> **Task to complete**:
Exactly the lines from the start of the data through the line containing "began with. -/" should be output, with both ends kept and nothing added.

> **Items listed in a dataset**:

--------

-- ==== Sys2Proof/Laws/Ops.lean ====
section
/-! SUPPORT. What the shared operations do: what a register reads as after a write, and all that each operation can change. -/
namespace Sys2Proof.Machine
open Sys2Proof

/-! ### The queue -/

/-- A meaning that answers a next state answers one whose queue is the one it began with. -/
theorem keepQueue_next {s t : State} {o : Out} (h : keepQueue s o = .next t) : t.pending = s.pending := by
  cases o <;> simp [keepQueue] at h
  subst h; rfl

/-- Keeping the queue changes nothing else of a next state. -/
@[simp] theorem keepQueue_of_next (s t : State) : keepQueue s (.next t) = .next { t with pending := s.pending } := rfl

namespace State

/-! ### Registers -/

/-- A register just written holds what was written. -/
@[simp] theorem rd_wr_self (s : State) (a : Nat) (v : Word32) : (s.wr a v).rd a = v := by simp [rd, wr]

/-- A register just written holds what was written, at each address that names it. -/
theorem rd_wr_of_canon (s : State) {a b : Nat} (v : Word32) (h : canon b = canon a) : (s.wr a v).rd b = v := by
  simp [rd, wr, h]

/-- Writing one register leaves every other as it was. -/
theorem rd_wr_ne (s : State) {a b : Nat} (v : Word32) (h : canon b ≠ canon a) : (s.wr a v).rd b = s.rd b := by
  simp [rd, wr, Map.get?_set_ne _ _ h]

/-- What any register holds after a write of one. -/
theorem rd_wr (s : State) (a b : Nat) (v : Word32) : (s.wr a v).rd b = if canon b = canon a then v else s.rd b := by
  split
  · exact rd_wr_of_canon s v ‹_›
  · exact rd_wr_ne s v ‹_›

/-- A register holds what a state of the same registers holds. -/
theorem rd_congr {s t : State} (h : t.regs = s.regs) (a : Nat) : t.rd a = s.rd a := by simp [rd, h]

@[simp] theorem rd_used (s : State) (a : Nat) : s.used.rd a = s.rd a := rfl
@[simp] theorem rd_emit1 (s : State) (e : Emit) (a : Nat) : (s.emit1 e).rd a = s.rd a := rfl
@[simp] theorem rd_opSet (s : State) (h : Nat) (o : RunOp) (a : Nat) : (s.opSet h o).rd a = s.rd a := rfl
@[simp] theorem rd_evqSet (s : State) (t q : Nat) (e : EvQueue) (a : Nat) : (s.evqSet t q e).rd a = s.rd a := rfl
@[simp] theorem rd_depSet (s : State) (t n : Nat) (v : Word64) (a : Nat) : (s.depSet t n v).rd a = s.rd a := rfl
@[simp] theorem rd_tileSet (s : State) (n : Nat) (v : Tile) (a : Nat) : (s.tileSet n v).rd a = s.rd a := rfl
@[simp] theorem rd_framesSet (s : State) (f : Map Frame) (a : Nat) : (s.framesSet f).rd a = s.rd a := rfl

/-- Every register that is not written keeps its value, and nothing beside the registers changes. -/
theorem wr_frame (s : State) (a : Nat) (v : Word32) : ∃ r, s.wr a v = { s with regs := r } := ⟨_, rfl⟩

/-- A bump, a set and a clear of bits, a field write: each writes its register and nothing else. -/
theorem bump_eq (s : State) (a n : Nat) : s.bump a n = s.wr a (satAdd32 (s.rd a) n) := rfl
theorem setBits_eq (s : State) (a : Nat) (m : Word32) : s.setBits a m = s.wr a (s.rd a ||| m) := rfl
theorem clrBits_eq (s : State) (a : Nat) (m : Word32) : s.clrBits a m = s.wr a (s.rd a &&& ~~~m) := rfl
theorem wrF_eq (s : State) (a hi lo x : Nat) : s.wrF a hi lo x = s.wr a (setFld (s.rd a) hi lo x) := rfl

/-- An operator just set is the operator at its handle. -/
@[simp] theorem op?_opSet_self (s : State) (h : Nat) (o : RunOp) : (s.opSet h o).op? h = some o := by simp [op?, opSet]
/-- Setting one operator leaves every other as it was. -/
theorem op?_opSet_ne (s : State) {h k : Nat} (o : RunOp) (hk : k ≠ h) : (s.opSet h o).op? k = s.op? k := by
  simp [op?, opSet, Map.get?_set_ne _ _ hk]

/-- A dependency counter just set reads as it was set; every other is as it was. -/
theorem dep_depSet (s : State) (t n t' n' : Nat) (v : Word64) (hn : n < 256) (hn' : n' < 256) :
    (s.depSet t n v).dep t' n' = if t' = t ∧ n' = n then v else s.dep t' n' := by
  unfold dep depSet
  rw [Map.get_put]
  by_cases h : t' = t ∧ n' = n
  · simp [h.1, h.2]
  · rw [if_neg h, if_neg (by omega)]

/-- A tile's home just set is its home; every other is as it was. -/
theorem tile_tileSet (s : State) (n m : Nat) (v : Tile) : (s.tileSet n v).tile m = if m = n then v else s.tile m := by
  simp [tile, tileSet, Map.get_put]

/-! ### Sending, interrupts -/

/-- Sending changes the outbox and, where payload bytes go to the host, their count. -/
theorem emit_frame (s : State) (e : Emit) : ∃ r, s.emit e = { s with outbox := s.outbox ++ [e], regs := r } := by
  unfold emit
  split <;> exact ⟨_, rfl⟩

/-- An MSI-X message changes the outbox and the PBA. -/
theorem msixSend_frame (s : State) (v : Nat) : ∃ o m, s.msixSend v = { s with outbox := o, msix := m } := by
  unfold msixSend
  simp only
  split <;> exact ⟨_, _, rfl⟩

/-- A page's pending edge changes the outbox and the PBA. -/
theorem pendEdge_frame (b s : State) (p : Nat) : ∃ o m, pendEdge b s p = { s with outbox := o, msix := m } := by
  unfold pendEdge
  split
  · split
    · simp only
      split
      · exact msixSend_frame _ _
      · exact ⟨_, _, rfl⟩
    · exact ⟨_, _, rfl⟩
  · exact ⟨_, _, rfl⟩

/-- Raising an interrupt bit sets it, and beside it changes the outbox and the PBA. -/
theorem raise_frame (s : State) (p b : Nat) :
    ∃ o m, s.raise p b = { s.setBits (R.INT_STAT p) (BitVec.ofNat 32 (2 ^ b)) with outbox := o, msix := m } :=
  pendEdge_frame s _ p

/-- What any register holds after an interrupt bit is raised. -/
theorem rd_raise (s : State) (p b a : Nat) :
    (s.raise p b).rd a = if canon a = canon (R.INT_STAT p) then s.rd (R.INT_STAT p) ||| BitVec.ofNat 32 (2 ^ b) else s.rd a := by
  obtain ⟨o, m, h⟩ := raise_frame s p b
  rw [h]
  exact rd_wr s _ a _

/-- Raising a bit on several pages changes the registers, the outbox and the PBA. -/
theorem raiseAll_frame (s : State) (ps : List Nat) (b : Nat) :
    ∃ r o m, s.raiseAll ps b = { s with regs := r, outbox := o, msix := m } := by
  unfold raiseAll
  induction ps generalizing s with
  | nil => exact ⟨_, _, _, rfl⟩
  | cons p ps ih =>
    obtain ⟨r, o, m, h⟩ := ih (s.raise p b)
    obtain ⟨o', m', h'⟩ := raise_frame s p b
    refine ⟨r, o, m, ?_⟩
    rw [List.foldl_cons, h, h']
    rfl

/-- Counting a register write changes registers only. -/
theorem countWrite_frame (s : State) (p : Nat) (i : Bool) : ∃ r, s.countWrite p i = { s with regs := r } := by
  unfold countWrite
  split <;> exact ⟨_, rfl⟩

/-- A register write without further effect changes registers only. -/
theorem plainWrite_frame (s : State) (a : Nat) (v : Word32) : ∃ r, s.plainWrite a v = { s with regs := r } := by
  obtain ⟨r, h⟩ := countWrite_frame (s.wr a (writeFields (fieldsAt a) (s.rd a) v).1) (a / 4096) (writeFields (fieldsAt a) (s.rd a) v).2
  exact ⟨r, h⟩

/-! ### Memory -/

/-- Storing bytes changes memory and the poison of units covered whole. -/
theorem store_frame (s : State) (a : Nat) (bs : List Byte) :
    ∃ p, s.store a bs = { s with mem := Mem.write s.mem a bs, ms := { s.ms with poison := p } } := ⟨_, rfl⟩

/-- Storing bytes keeps the memory's canonical form. -/
theorem store_wf (s : State) (a : Nat) (bs : List Byte) (h : Mem.wf s.mem = true) : Mem.wf (s.store a bs).mem = true :=
  Mem.wf_write _ _ _ h

/-- Reset memory has the canonical form. -/
theorem reset_mem_wf : Mem.wf State.reset.mem = true := by decide

/-- A poison mark changes the poison marks only. -/
theorem poisonAt_frame (s : State) (u : Nat) : ∃ p, s.poisonAt u = { s with ms := { s.ms with poison := p } } := ⟨_, rfl⟩

/-- Marks change the poison marks only. -/
theorem markUnits_frame (s : State) (a : Nat) (l : List Nat) :
    ∃ p, s.markUnits a l = { s with ms := { s.ms with poison := p } } := by
  unfold markUnits
  induction l generalizing s with
  | nil => exact ⟨_, rfl⟩
  | cons i l ih =>
    obtain ⟨p, h⟩ := ih (s.poisonAt (a / 64 + i))
    exact ⟨p, h⟩

/-- An access that stores changes memory as the store does, and poison marks. -/
theorem storeAcc_frame (s : State) (x : Access) (bs : List Byte) :
    ∃ p, s.storeAcc x bs = { s with mem := Mem.write s.mem x.addr bs, ms := { s.ms with poison := p } } := by
  obtain ⟨p, h⟩ := markUnits_frame (s.store x.addr bs) x.addr x.poison
  exact ⟨p, h⟩

/-- A discarded tile reads blank, and every other byte is as it was. -/
theorem discardTile_mem (s : State) (n : Nat) : (s.discardTile n).mem = Mem.clear s.mem (n * tileBytes) tileBytes := by
  unfold discardTile
  simp only
  split
  · rfl
  · split <;> rfl

/-! ### Running an operator -/

/-- Everything running an operator can do: nothing where it does not stand ready; else its reads begin, and it waits for them, ends with its
error, or has its effect with RAN set. -/
theorem runOpR_cases (s : State) (h opc : Nat) (rs : State → RunOp → List (Nat × Nat)) (f : RunOp → State → Except Err State) :
    (s.runOpR h opc rs f = s) ∨
    (∃ o b, s.op? h = some o ∧ o.dispatched = true ∧ o.ran = false ∧ o.code = 0 ∧ o.cmd.opcode.toNat = opc ∧ s.mayStart h o = true ∧
      b = (if o.touched then s else (s.opSet h { o with touched := true }).touchInputs h o (rs s o)) ∧
      ((b.reading (.op h) = true ∧ s.runOpR h opc rs f = b) ∨
       (∃ e, f { o with touched := true } b = .error e ∧ s.runOpR h opc rs f = b.opErr h e) ∨
       (∃ t, f { o with touched := true } b = .ok t ∧
         s.runOpR h opc rs f = (match t.op? h with | some p => t.opSet h { p with ran := true } | none => t)))) := by
  unfold runOpR
  cases ho : s.op? h with
  | none => exact .inl rfl
  | some o =>
    simp only
    split
    · rename_i hc
      refine .inr ⟨o, _, rfl, hc.1, hc.2.1, hc.2.2.1, hc.2.2.2.1, hc.2.2.2.2, rfl, ?_⟩
      generalize (if o.touched then s else (s.opSet h { o with touched := true }).touchInputs h o (rs s o)) = b
      by_cases hr : b.reading (.op h) = true
      · exact .inl ⟨hr, if_pos hr⟩
      · rw [if_neg hr]
        cases hf : f { o with touched := true } b with
        | error e => exact .inr (.inl ⟨e, rfl, rfl⟩)
        | ok t => exact .inr (.inr ⟨t, rfl, rfl⟩)
    · exact .inl rfl

/-- An operator whose input tensors are all it reads. -/
theorem runOp_eq (s : State) (h opc : Nat) (f : RunOp → State → Except Err State) : s.runOp h opc f = s.runOpR h opc (fun _ _ => []) f := rfl

end State
end Sys2Proof.Machine
end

--------

> **Result below**:
-- ==== Sys2Proof/Laws/Ops.lean ====
section
/-! SUPPORT. What the shared operations do: what a register reads as after a write, and all that each operation can change. -/
namespace Sys2Proof.Machine
open Sys2Proof

/-! ### The queue -/

/-- A meaning that answers a next state answers one whose queue is the one it began with. -/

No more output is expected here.